Doxia

Documentation that earns a second life.

In development · Commercial

A five-stage pipeline that takes the documents you already have, cleans and classifies them, and ships them where they need to go. Run it forward and the knowledge base gets sane. Run it in reverse and the same clean output is a corpus primed for retrieval, ingestion, or training. Proprietary, and built to run on-prem where the documents cannot leave the building.

01 / The pipeline

How does sprawl become a clean corpus?

Five stages

01Ingest
Pulls from local and network shares, cloud storage, APIs, Git, and databases. OCR brings scanned PDFs and images into the flow. Three gates run before anything else: a malware scan, prompt-injection detection, and content moderation.
02Analyze
Extracts text and metadata, detects structure and language, expands archives within safety caps, normalizes everything to UTF-8, and deduplicates by content hash so the same document never gets processed twice.
03Classify
Rule-based tagging plus a sensitivity scanner that flags PII, PHI, PCI, credentials, and network details.

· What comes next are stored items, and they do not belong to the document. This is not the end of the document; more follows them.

/-- Time of flight with its method (R215 to R218). -/
def State.uwbTof (s : State) (r : UwbRun) (j : FieldJob) (pay : List Byte) (arr : Nat) (eps : Int) (epsOk : Bool) :
    Option (Int × Nat) :=
  let (atx, _) := s.rng.delays r.ch
  let rec0 := s.rngRec r.land
  let e8 : Int := 100000000
  match j.kind, r.kind with
  | .uwbpoll, 1 =>
    if !epsOk then none else
    let dep := (s.tsc (r.txMark.getD 0) + atx) % 2 ^ 40
    let ra : Int := tscSub arr dep
    let db : Int := (fieldLE pay 8 4 + 128 * r.chips : Nat)
    some (nearestDiv (ra * e8 - db * (e8 - eps)) 200000000, 1)
  | .uwbfinal, 3 =>
    match rec0.poll with
    | some p =>
      let dep := (s.tsc (r.txMark.getD 0) + atx) % 2 ^ 40
      let ra := tscSub p.arrival p.departure
      let da := tscSub dep p.arrival
      let rb := fieldLE pay 8 4
      let db := fieldLE pay 12 4
      some (nearestDiv ((ra * rb : Nat) - (da * db : Nat) : Int) (ra + rb + da + db), 2)
    | none => none
  | .uwbresp, 2 =>
    let prev := fieldLE pay 8 4
    match rec0.resp with
    | some q =>
      if prev != 0 && epsOk && q.session == r.session && (q.round + 1) % 65536 == r.round then
        some (nearestDiv ((prev : Int) * (e8 - eps) - (q.db : Int) * e8) 200000000, 3)
      else none
    | none => none
  | _, _ => none

/-- Result bytes 20 to 63 of an accepted frame (R224). -/
def uwbRest20 (tof : Option (Int × Nat)) (flags : Nat) (rx : UwbRx) (angle : Option AoaOut) (elev : Int) (stsq : Nat) (fpDiff : Int)
    (elig dp : Nat) (phases : List Nat) : List Byte :=
  let s16 (v : Int) := natLE 2 (unsgn 16 (clampI (-32768) 32767 v))
  let port (n : Nat) : List Byte :=
    match rx.ports[n]? with
    | some p => if elig.testBit n then
        s16 (p.path - (rx.port dp).path) ++ [BitVec.ofNat 8 p.power] ++ natLE 2 (phases.getD n 0)
        ++ [BitVec.ofNat 8 (1 + (if n = dp then 2 else 0) + (if p.clipped then 4 else 0))]
      else List.replicate 6 0
    | none => List.replicate 6 0
  natLE 4 (match tof with | some (t, _) => unsgn 32 t | none => 0x80000000)
  ++ [BitVec.ofNat 8 (match tof with | some (_, m) => m | none => 0), BitVec.ofNat 8 flags]
  ++ s16 rx.eps ++ s16 (angle.elim 0 (·.azimuth)) ++ s16 elev ++ [BitVec.ofNat 8 (angle.elim 0 (·.quality))]
  ++ [BitVec.ofNat 8 rx.floor] ++ s16 fpDiff ++ [BitVec.ofNat 8 rx.power, BitVec.ofNat 8 stsq, 0, 0]
  ++ port 0 ++ port 1 ++ port 2 ++ port 3

/-- Take an undisturbed window into a channel's baseline (R223). -/
def Rng.average (r : Rng) (ch floor : Nat) : Rng :=
  let f := floor * 65536
  let upd (b : Option Nat) : Option Nat := some (match b with | none => f | some x => (15 * x + f) / 16)
  if ch = 5 then { r with base5 := upd r.base5 } else { r with base9 := upd r.base9 }

/-- The exchange record takes a passed poll reply or a passed poll (R214); a RAW reply carries no interval Db, which is then a free value
(log 207). -/
def State.rngStore (s : State) (r : UwbRun) (j : FieldJob) (pay : List Byte) (arr : Nat) (eps : Int) (rxChips : Nat) : State :=
  let (atx, arx) := s.rng.delays r.ch
  let rec0 := s.rngRec r.land
  let (s, raw) := if j.kind == .uwbpoll && r.kind == 0 then s.draw else (s, 0)
  let db := if r.kind = 0 then raw % 2 ^ 40 else fieldLE pay 8 4 + 128 * r.chips
  let rec1 : RngRec := match j.kind with
    | .uwbpoll => { rec0 with poll := some ⟨r.session, r.round, (s.tsc (r.txMark.getD 0) + atx) % 2 ^ 40, arr, db, eps⟩ }
    | .uwbresp => { rec0 with resp := some ⟨r.session, r.round, 131072 + atx + arx + 128 * rxChips⟩ }
    | _ => rec0
  s.setRng { s.rng with records := Tbl.put s.rng.records r.land rec1 }
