/-- No measurement. -/
def Meas.none : Meas :=
  { tof := Option.none, az := Option.none, el := Option.none, rssi := Option.none, lf := Option.none, nodes := [],
    ff2 := Option.none, mage := Option.none, motion := false }

/-- A verdict without computation (cases 1 to 6 of R288); w fills the costs, which the spec does not state there. -/
def VerdictOut.bare (cls conf reason : Nat) (absent : Bool) (w : Nat) : VerdictOut :=
  { cls := cls, zone := 0, conf := conf, relay := 0, reason := reason, absent := absent, relok := false, crit := 0,
    pts := List.replicate 8 0, costs := (List.range 15).map fun z => (w / 256 ^ (4 + z)) % 256, c1 := w % 256,
    c2 := (w / 256) % 256, margin := (w / 65536) % 256, cover := (w / 16777216) % 256, meas := Meas.none }

/-- Largest of integers, or a default for none. -/
def maxOr (d : Int) (l : List Int) : Int := match l with | [] => d | a :: t => t.foldl max a

/-- The relay criteria that fire, in order (R291). -/
def criteria (b : List Byte) (self : Nat) (m : Meas) (zone : Nat) (rng : Option (List Byte)) (mlimit : Nat) : List Bool :=
  let zs := presentZones b
  let flag (i : Nat) := match rng with | some r => (byteAt r 25).testBit i | none => false
  let rb (f : List Byte → Bool) := match rng with | some r => f r | none => false
  let dtof : Int := fieldLE b 32 2
  let tofMax (n z : Nat) : Int := fieldS (zoneOf b z) (4 + 4 * n) 2
  let c4 := match m.tof, m.lf with
    | some t, some ls =>
      let a := zs.filter fun z => penLf b (zoneOf b z) ls == 0
      !a.isEmpty && decide (maxOr 0 (a.map (tofMax self)) + dtof < t)
    | _, _ => false
  let c5 := match m.tof, m.rssi with
    | some t, some r =>
      let bz := zs.filter fun z => decide (fieldS (zoneOf b z) (2 + 4 * self) 2 ≤ t) && decide (t ≤ tofMax self z)
      decide (maxOr (fieldS b 38 2) (bz.map fun z => fieldS (zoneOf b z) 44 2) + byteAt b 34 < r)
    | _, _ => false
  let c6 := match m.mage with | some g => mlimit != 0 && m.motion && decide (mlimit < g) | none => false
  let c7 := match m.ff2 with | some q => decide ((fieldLE b 36 2) ^ 2 ≤ q) | none => false
  let c8 := zone != 0 && m.nodes.any fun n => decide (tofMax n.1 zone + dtof < n.2)
  [flag 2, flag 0 && rb (fun r => decide (byteAt r 37 < byteAt b 28)),
   flag 0 && rb (fun r => decide ((fieldLE b 30 2 : Int) < ((fieldS r 34 2).natAbs : Int))), c4, c5, c6, c7, c8]

/-- Case 7 of R288: zone, confidence, relay score and class (R289 to R293). -/
def judgeBlock (b : List Byte) (self : Nat) (fuse : Tbl (List Byte)) (ten : Option Tenant) (w : Nat) : VerdictOut :=
  let m := deriveMeas b self fuse
  let zs := presentZones b
  let wsum := (taking b self m (zoneOf b 0)).foldl (fun a p => a + p.1) 0
  let wall := (List.range 5).foldl (fun a i => a + byteAt b (4 + i)) 0
    + (if (blockNodes b self).isEmpty then 0 else byteAt b 9)
  let cmax := byteAt b 16
  let cost (z : Nat) := zoneCost b self m z
  let z1 := zs.foldl (fun a z => if a = 0 ∨ cost z < cost a then z else a) 0
  let c1 := cost z1
  let c2 := (zs.filter (· != z1)).foldl (fun a z => min a (cost z)) 255
  let zone := if wsum = 0 ∨ cmax < c1 then 0 else z1
  let margin := if cmax < c1 then c1 - cmax else min c2 (cmax + 1) - c1
  let conf := if wsum = 0 then 0 else 255 * wsum * min margin 16 / (wall * 16)
  let rng := (Tbl.find fuse 0).bind fun r => if inClass 0 r = .ok then some r else none
  let cr := criteria b self m zone rng (match ten with | some t => t.mlimit | none => 0)
  let pts := cr.zipIdx.map fun c => if c.1 then byteAt b (20 + c.2) else 0
  let relay := sat 255 (pts.foldl (· + ·) 0)
  let kinds := List.range 6
  let asked := List.range 5
  let cls (k : Nat) : InClass := match Tbl.find fuse k with
    | some r => if k = 5 then nodeClass b self r else inClass k r
    | none => .absent
  let missing := (blockNodes b self).filter fun n => !m.nodes.any fun e => e.1 == n
  let reason :=
    if kinds.any (fun k => cls k = .disturbed) then 5
    else if asked.any (fun k => (byteAt b 0).testBit k && cls k != .ok) then 6
    else if missing.any (fun n => !(byteAt b 3).testBit n) then 7
    else if wsum = 0 then 8 else 0
  let c := if reason ≠ 0 then 1 else if byteAt b 18 ≤ relay then 3 else if !missing.isEmpty then 2 else 0
  let relok := (c == 0 || c == 2) && zone != 0 && (byteAt (zoneOf b zone) 0).testBit 2
    && (match ten with | some t => t.startZones.testBit zone | none => false)
    && decide (byteAt b 17 ≤ conf) && decide (relay < byteAt b 19)
    && (match Tbl.find fuse 0 with | some r => (byteAt r 25).testBit 0 && byteAt r 24 != 0 | none => false)
  let e := VerdictOut.bare 0 0 0 false w
  { cls := c, zone := zone, conf := conf, relay := relay, reason := reason, absent := false, relok := relok
    crit := cr.zipIdx.foldl (fun a c => if c.1 then a + 2 ^ c.2 else a) 0, pts := pts
    costs := if wsum = 0 then e.costs else
      (List.range 15).map fun i => if zs.contains (i + 1) then cost (i + 1) else 255
    c1 := if wsum = 0 then e.c1 else c1, c2 := if wsum = 0 then e.c2 else c2
    margin := if wsum = 0 then e.margin else margin
    cover := if wsum = 0 then 0 else 255 * wsum / wall, meas := m }

/-- The verdict of landing l on an atlas block, by the cases of R288; the flag tells that BCRC failed. A disturbed input of any kind
bars case 6 (R292, R295). -/
def State.judge (s : State) (l blk : Nat) (stale : Bool) (w : Nat) : VerdictOut × Bool :=
  let bare (reason : Nat) := VerdictOut.bare 1 0 reason false w
  match s.atlas with
  | none => (bare 1, false)
  | some m =>
    if atlasBlockAt m blk = 0 then (bare 2, false) else
    let b := atlasBlock m blk
    if crcAt60 b ≠ fieldLE b 60 4 then (bare 3, true)
    else if stale then (bare 4, false)
    else
      let x := s.land l
      let cls := ([0, 1, 3, 4, 5] : List Nat).filterMap fun k =>
        (Tbl.find x.fuse k).map fun r => if k = 5 then nodeClass b s.gal.addr r else inClass k r
      if cls.isEmpty then (bare 9, false)
      else if cls.all (fun c => c = .silent) && (match Tbl.find x.fuse 2 with | some r => byteAt r 0 != 0x51 | none => true) then
        (VerdictOut.bare 0 255 0 true w, false)
      else (judgeBlock b s.gal.addr x.fuse ((x.tenant.bind s.tenant).filter (·.st == 1)) w, false)

/-- The verdict word (R85). -/
def VerdictOut.word (v : VerdictOut) : Nat :=
  v.relay * 2 ^ 24 + v.conf * 2 ^ 16 + v.cls * 2 ^ 8 + b2n v.relok * 2 ^ 7 + v.zone

/-- Body of a JUDGE record (chapter 09, Record layout). Of a foreign field whose magnitude is no whole number, w decides
the rounding, which the spec leaves open. -/
def VerdictOut.body (v : VerdictOut) (blk cmax w : Nat) (fuse : Tbl (List Byte)) : List Byte :=
  let i16 (o : Option Int) : List Byte := natLE 2 (match o with | some i => unsgn 16 i | none => 0x8000)
  let held := (List.range 6).foldl (fun a k => if (Tbl.find fuse k).isSome then a + 2 ^ k else a) 0
  let ff := match v.meas.ff2 with
    | some q => isqrt q + (if isqrt q * isqrt q = q then 0 else w % 2)
    | none => 0xFFFF
  natLE 4 v.word ++ natLE 1 v.crit ++ natLE 1 blk ++ natLE 1 (v.reason + 16 * b2n v.absent) ++ natLE 1 held
  ++ v.pts.flatMap (natLE 1) ++ natLE 1 cmax ++ v.costs.flatMap (natLE 1)
  ++ natLE 4 (match v.meas.tof with | some t => unsgn 32 t | none => 0x80000000)
  ++ i16 v.meas.az ++ i16 v.meas.el ++ i16 v.meas.rssi
  ++ padTo 8 ((v.meas.lf.getD []).flatMap (natLE 1)) ++ natLE 2 ff
  ++ natLE 2 (match v.meas.mage with | some g => g | none => w / 2) ++ natLE 1 v.cover ++ natLE 1 (sat 255 v.margin)
  ++ List.replicate 8 0 ++ (List.range 5).flatMap (fun k => padTo 64 (Tbl.get fuse k []))
  ++ (List.range 8).flatMap (fun n =>
      let r := Tbl.get fuse 5 []
      sliceP r (8 + 64 * n) 2 ++ sliceP r (24 + 64 * n) 30)

/-! ### Steps and events -/

/-- Bytes a FUSE captures of the area at address a (R84). -/
def State.fuseLen (s : State) (l k a : Nat) : Nat :=
  match k with
  | 2 => 16
  | 4 => if byteAt (s.hallRead l 1 a 20) 12 ≠ 0 then 64 else 20
  | 5 => 520
  | _ => 64

/-- FUSE (R84). -/
def execStFuse (dt l : Nat) (s : State) : Host.Outcome State Fault Refusal :=
  runStep dt l .fuse s fun f s =>
    let x := s.land l
    let a := (srcReg f x + 4 * bits f.imm 9 0) % 2 ^ 32
    let k := bits f.imm 13 10
    match firstFault [s.rangeFault l 1 a (if k = 4 then 20 else s.fuseLen l k a) permRd,
        s.rangeFault l 1 a (s.fuseLen l k a) permRd] with
    | some e => s.stepFault l e f.op
    | none =>
      let copy := s.hallRead l 1 a (s.fuseLen l k a)
      s.advance l 1 fun x => { x with fuse := Tbl.put x.fuse k copy }

/-- JUDGE (R85, R285, R294): the step waits for the verdict engine. -/
def execStJudge (dt l : Nat) (s : State) : Host.Outcome State Fault Refusal :=
  runStep dt l .judge s fun f s =>
    let stale := s.atlasStale
    let s := { s with verdict := { s.verdict with stale := stale, queue := s.verdict.queue ++ [(l, stale)] } }
    s.enterWait l (.judge f.d (bits f.imm 7 0))

/-- The verdict of a waiting JUDGE: registers, RELOK, inputs cleared, record and triggers (R86, R293, R300, R307). -/
def State.verdictEnds (s : State) (l d blk : Nat) (stale : Bool) : State :=
  let (s, w) := s.draw
  let (v, bad) := s.judge l blk stale w
  let fuse := (s.land l).fuse
  let cmax := match s.atlas with
    | some m => if atlasBlockAt m blk = 0 then 0 else byteAt (atlasBlock m blk) 16
    | none => 0
  let q := { s.verdict with
    queue := s.verdict.queue.drop 1
    blkFail := s.verdict.blkFail || bad, failBlk := if bad then blk else s.verdict.failBlk
    last := v.word
    info := v.crit * 2 ^ 24 + blk * 2 ^ 16 + v.reason * 2 ^ 12 + b2n v.absent * 2 ^ 11 + l
    cost := v.c1 * 2 ^ 24 + v.c2 * 2 ^ 16 + sat 255 v.margin * 2 ^ 8 + v.cover }
  let s := { s with verdict := q }
  let s := s.modLand l fun x => { x with relok := v.relok, relokAt := s.now, relokZone := v.zone, fuse := [] }
  let s := if s.evd.src 0 then s.evdRecord 1 (some l) (v.body blk cmax w fuse) else s
  let s := if v.cls = 3 then s.evdAuto 0 l else if v.cls = 1 ∧ v.reason = 5 then s.evdAuto 3 l else s
  s.stepEnds l fun x =>
    let y := x.setReg d (BitVec.ofNat 32 v.word)
    { y with flags := { y.flags with z := v.cls == 0 } }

Optional AI classification (local Ollama or a cloud model) adds context-aware tags and document-type detection.
04Convert
Pandoc and its toolchain turn a dozen input formats into clean Markdown, searchable PDF/A, DOCX, HTML, and more. The redaction module applies one of five strategies to anything the sensitivity scanner flagged.
05Distribute
Delivers to Git (pull-request mode with human review), Wiki.js, Confluence, SharePoint, Paperless-ngx, file systems, or downstream automation like n8n and webhooks.

02 / Two directions

The same clean output, used two ways.

Forward flow

A knowledge base the team trusts.

Point it at the sprawl you actually have. It comes out clean, structured, deduplicated, and readable. The wiki stops being the place documentation goes to die.

Reverse flow

A corpus that is ready for AI.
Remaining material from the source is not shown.